This is a picture of my brother shooting for the first time ever for a competition. They allowed another shooter between us so we can have time to change over the weapon from my hip to his. And during that time I can answer any of my brother’s questions. What is best about the people I shoot with is that we all get along great. Anybody and everybody there is willing to help eachother. Its the best part of being there. After that it came time for my brother to shoot. He never competed before. His experience shooting a handgun involved just plinking. Mostly aiming at the general direction of the target and shooting for fun. This was his first time ever where every round counts and thats it timed. Now, I love my brother. But I honestly was a little worried how he would do.
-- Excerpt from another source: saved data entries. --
-- ==== Sys2Proof/Laws/Frames.lean ====
section
/-! SUPPORT. What each larger shared operation can change, said once: `Frame f s t` says that `t` differs from `s` in nothing but
the parts that `f` takes from it. A field outside those parts is unchanged by projecting the equation. -/

namespace Sys2Proof.Machine

/-- `t` is `s` but for the parts that `f` takes from its second argument. -/
abbrev Frame (f : State → State → State) (s t : State) : Prop := t = f s t

/-- Nothing is changed. -/
def touchNone (s _t : State) : State := s

/-- The suspect list, its overflow count and the causes. -/
def touchList (s t : State) : State :=
  { s with causes := t.causes, ret := { s.ret with suspects := t.ret.suspects, overflow := t.ret.overflow } }

/-- The shock log, its epoch and overwritten count, and the causes. -/
def touchLog (s t : State) : State :=
  { s with
    causes := t.causes
    ret := { s.ret with shocks := t.ret.shocks, epoch := t.ret.epoch, overwritten := t.ret.overwritten } }

/-- What the slots' operations reach: both parts of the slots, the release queue, the insert queue, the suspect list, the open
record and its counted modules, the answer overrides, the counters and the causes. -/
def touchSlots (s t : State) : State :=
  { s with
    ret :=
      { s.ret with
        slots := t.ret.slots, suspects := t.ret.suspects, overflow := t.ret.overflow, shocks := t.ret.shocks }
    mon := { s.mon with heldCounted := t.mon.heldCounted, exposedCounted := t.mon.exposedCounted }
    slots := t.slots
    releaseQueue := t.releaseQueue
    arb := { s.arb with queue := t.arb.queue }
    relay := { s.relay with readyFail := t.relay.readyFail }
    counters := t.counters
    causes := t.causes }

/-- What the gauge reaches: itself, its retained copy, and through the level the slots. -/
def touchGauge (s t : State) : State :=
  { touchSlots s t with gauge := t.gauge, ret := { (touchSlots s t).ret with chargeCopy := t.ret.chargeCopy } }

/-- What the monitor reaches: itself, the shock log, the slots, and at a departure from CALM the rates of doze control. -/
def touchMonitor (s t : State) : State :=
  { touchSlots s t with
    ret := { (touchSlots s t).ret with epoch := t.ret.epoch, overwritten := t.ret.overwritten }
    mon := t.mon
    doze := t.doze
    fe := { s.fe with
            window := t.fe.window, sum := t.fe.sum, pollPeriod := t.fe.pollPeriod, nextPoll := t.fe.nextPoll }
    gauge := { s.gauge with currentPeriod := t.gauge.currentPeriod, nextCurrent := t.gauge.nextCurrent } }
I thought to myself. “Please don’t waste a lot of ammo”. “Please don’t miss”. “Please don’t go to fast”.  “Please don’t break a rule”. To my amazement, and everybody else’s, he did great. He even manually cocked the hammer for the first shot and hit the first plate like he has done it before. The norm is usually to try to shoot the plates down in less than 1 magazine. With eleven rounds in the first magazine, he did it with ten. The first 3 plates went down with his first 3 shots. Then he took 7 more shots to take down the other 3. I think he started rushing it. But he got the right idea. After that, the other stages were like nothing to him. He paid attention to everything and shot groups like he was a natural. I am very proud of him.

 My brother talked a lot about how much he loved shooting the 92FS. Still does. He had so much fun that I foresee him coming out to compete more often. He even talked about how interested he is on possibly purchasing his own handgun. Until then, I would proudly allow him to continue to use my Beretta.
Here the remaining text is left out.